▸ **Goal of the exercise**:
Determine how many lines of the material below include "divergence", and reply with that number alone.

▸ **Data to examine**:
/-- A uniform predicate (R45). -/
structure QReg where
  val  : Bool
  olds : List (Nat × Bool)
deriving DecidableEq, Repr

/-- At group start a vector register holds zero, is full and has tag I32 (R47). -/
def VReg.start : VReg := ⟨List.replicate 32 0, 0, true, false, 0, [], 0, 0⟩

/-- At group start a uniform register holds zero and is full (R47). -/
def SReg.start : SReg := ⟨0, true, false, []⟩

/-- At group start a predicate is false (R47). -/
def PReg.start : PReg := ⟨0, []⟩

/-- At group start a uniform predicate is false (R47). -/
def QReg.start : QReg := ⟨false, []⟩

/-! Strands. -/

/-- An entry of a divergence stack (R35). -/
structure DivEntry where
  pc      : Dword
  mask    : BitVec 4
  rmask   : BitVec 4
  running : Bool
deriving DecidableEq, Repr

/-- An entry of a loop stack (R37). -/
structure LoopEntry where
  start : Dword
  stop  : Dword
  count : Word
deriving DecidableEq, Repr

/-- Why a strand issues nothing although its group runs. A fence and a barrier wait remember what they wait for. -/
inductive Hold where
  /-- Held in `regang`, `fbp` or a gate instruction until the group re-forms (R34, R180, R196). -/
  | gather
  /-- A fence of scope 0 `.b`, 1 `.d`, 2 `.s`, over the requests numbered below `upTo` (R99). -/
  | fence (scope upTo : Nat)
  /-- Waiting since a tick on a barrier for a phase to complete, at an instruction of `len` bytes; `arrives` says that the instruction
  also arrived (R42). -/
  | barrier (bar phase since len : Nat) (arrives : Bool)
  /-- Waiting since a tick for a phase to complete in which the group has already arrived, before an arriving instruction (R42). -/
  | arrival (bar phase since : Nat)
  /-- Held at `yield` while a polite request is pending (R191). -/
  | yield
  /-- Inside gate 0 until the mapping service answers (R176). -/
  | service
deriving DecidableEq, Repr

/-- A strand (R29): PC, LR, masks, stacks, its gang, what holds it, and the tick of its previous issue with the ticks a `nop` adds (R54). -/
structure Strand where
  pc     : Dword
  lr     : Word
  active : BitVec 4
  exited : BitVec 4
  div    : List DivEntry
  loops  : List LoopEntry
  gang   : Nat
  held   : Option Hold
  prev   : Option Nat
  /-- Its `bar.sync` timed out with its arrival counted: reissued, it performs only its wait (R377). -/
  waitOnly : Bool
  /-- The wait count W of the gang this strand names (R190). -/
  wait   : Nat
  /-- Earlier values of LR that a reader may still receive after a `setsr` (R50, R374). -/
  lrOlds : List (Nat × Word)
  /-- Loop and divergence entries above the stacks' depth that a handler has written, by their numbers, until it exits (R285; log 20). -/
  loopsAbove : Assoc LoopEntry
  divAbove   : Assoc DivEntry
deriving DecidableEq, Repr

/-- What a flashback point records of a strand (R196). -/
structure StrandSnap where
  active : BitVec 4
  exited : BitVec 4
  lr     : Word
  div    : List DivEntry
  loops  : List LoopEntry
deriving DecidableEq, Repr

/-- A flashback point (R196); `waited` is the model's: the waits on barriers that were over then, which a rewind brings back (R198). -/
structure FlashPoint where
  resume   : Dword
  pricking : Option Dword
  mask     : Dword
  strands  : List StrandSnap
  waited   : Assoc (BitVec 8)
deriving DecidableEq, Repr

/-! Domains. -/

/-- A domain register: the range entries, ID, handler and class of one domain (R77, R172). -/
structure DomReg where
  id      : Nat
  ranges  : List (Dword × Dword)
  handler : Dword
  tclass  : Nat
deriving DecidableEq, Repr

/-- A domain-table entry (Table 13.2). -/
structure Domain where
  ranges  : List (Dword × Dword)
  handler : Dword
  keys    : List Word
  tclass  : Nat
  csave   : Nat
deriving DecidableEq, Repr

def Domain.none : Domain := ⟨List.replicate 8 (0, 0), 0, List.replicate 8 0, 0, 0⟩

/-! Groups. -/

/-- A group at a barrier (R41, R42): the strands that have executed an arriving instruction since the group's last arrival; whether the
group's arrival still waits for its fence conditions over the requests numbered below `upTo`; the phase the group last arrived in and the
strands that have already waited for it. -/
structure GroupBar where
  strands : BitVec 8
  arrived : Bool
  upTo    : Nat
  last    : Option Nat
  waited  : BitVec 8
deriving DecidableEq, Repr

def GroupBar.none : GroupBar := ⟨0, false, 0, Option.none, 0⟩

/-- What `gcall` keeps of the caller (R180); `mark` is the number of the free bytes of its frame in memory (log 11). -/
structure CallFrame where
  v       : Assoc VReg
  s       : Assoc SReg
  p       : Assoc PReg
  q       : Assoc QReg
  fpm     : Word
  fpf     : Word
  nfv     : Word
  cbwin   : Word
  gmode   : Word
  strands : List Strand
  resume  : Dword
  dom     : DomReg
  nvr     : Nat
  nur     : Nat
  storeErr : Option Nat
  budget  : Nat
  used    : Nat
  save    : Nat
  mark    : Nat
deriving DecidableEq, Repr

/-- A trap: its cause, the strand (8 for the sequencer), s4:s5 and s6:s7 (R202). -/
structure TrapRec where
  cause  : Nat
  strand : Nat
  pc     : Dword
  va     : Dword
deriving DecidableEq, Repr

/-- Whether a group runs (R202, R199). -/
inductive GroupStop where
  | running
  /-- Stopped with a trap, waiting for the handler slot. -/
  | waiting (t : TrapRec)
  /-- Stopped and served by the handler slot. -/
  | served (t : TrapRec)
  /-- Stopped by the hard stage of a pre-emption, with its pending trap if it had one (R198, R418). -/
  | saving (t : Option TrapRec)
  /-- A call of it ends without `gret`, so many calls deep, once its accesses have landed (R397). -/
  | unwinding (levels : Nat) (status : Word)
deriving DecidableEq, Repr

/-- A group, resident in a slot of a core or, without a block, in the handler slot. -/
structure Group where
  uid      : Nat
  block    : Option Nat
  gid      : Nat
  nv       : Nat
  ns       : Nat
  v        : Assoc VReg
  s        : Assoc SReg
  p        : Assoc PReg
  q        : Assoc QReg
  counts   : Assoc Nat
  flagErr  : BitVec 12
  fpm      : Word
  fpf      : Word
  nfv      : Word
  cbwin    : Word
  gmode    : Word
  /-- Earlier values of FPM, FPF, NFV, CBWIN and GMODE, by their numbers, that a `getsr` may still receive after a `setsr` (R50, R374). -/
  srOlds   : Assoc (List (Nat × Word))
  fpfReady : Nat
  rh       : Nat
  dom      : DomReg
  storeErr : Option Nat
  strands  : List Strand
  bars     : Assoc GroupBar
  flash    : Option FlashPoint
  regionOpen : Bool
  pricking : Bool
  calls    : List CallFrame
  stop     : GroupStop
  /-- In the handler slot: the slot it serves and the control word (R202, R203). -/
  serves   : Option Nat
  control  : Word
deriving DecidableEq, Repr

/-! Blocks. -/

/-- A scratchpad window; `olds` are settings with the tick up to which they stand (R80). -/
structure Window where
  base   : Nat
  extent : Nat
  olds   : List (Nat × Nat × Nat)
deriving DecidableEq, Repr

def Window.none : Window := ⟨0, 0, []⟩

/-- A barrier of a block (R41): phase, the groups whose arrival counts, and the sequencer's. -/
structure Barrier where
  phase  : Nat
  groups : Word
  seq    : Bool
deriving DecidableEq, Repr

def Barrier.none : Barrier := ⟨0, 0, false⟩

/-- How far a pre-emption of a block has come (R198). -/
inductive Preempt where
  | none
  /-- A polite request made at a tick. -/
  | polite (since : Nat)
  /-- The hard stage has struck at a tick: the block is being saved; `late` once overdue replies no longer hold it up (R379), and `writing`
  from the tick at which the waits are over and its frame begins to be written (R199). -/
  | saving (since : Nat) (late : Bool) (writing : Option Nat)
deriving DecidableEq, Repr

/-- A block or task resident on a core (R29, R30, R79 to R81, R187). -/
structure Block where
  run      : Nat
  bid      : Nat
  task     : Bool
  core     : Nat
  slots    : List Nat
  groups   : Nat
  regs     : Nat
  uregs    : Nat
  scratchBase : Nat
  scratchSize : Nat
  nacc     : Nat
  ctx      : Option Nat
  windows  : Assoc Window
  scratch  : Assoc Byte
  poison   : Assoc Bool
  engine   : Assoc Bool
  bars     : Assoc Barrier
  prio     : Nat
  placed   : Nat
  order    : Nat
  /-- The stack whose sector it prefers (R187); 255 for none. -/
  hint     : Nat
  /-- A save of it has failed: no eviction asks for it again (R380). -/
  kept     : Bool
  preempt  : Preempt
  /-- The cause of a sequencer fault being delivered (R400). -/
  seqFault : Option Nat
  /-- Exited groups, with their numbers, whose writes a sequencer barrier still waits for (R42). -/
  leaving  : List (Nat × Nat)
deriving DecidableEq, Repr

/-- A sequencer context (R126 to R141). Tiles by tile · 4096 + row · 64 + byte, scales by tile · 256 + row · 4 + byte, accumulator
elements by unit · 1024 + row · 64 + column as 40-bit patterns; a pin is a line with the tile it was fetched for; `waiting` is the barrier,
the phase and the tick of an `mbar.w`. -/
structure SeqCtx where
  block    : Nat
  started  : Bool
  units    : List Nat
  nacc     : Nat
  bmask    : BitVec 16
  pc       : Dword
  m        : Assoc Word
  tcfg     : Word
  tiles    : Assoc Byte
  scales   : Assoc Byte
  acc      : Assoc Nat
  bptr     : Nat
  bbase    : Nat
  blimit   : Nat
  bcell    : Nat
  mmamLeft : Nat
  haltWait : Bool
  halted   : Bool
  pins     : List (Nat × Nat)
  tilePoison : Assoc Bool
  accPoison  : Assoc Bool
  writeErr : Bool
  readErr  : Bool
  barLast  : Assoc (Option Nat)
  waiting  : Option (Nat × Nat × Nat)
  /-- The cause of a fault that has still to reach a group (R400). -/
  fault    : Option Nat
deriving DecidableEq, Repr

▸ **Task answer**:
2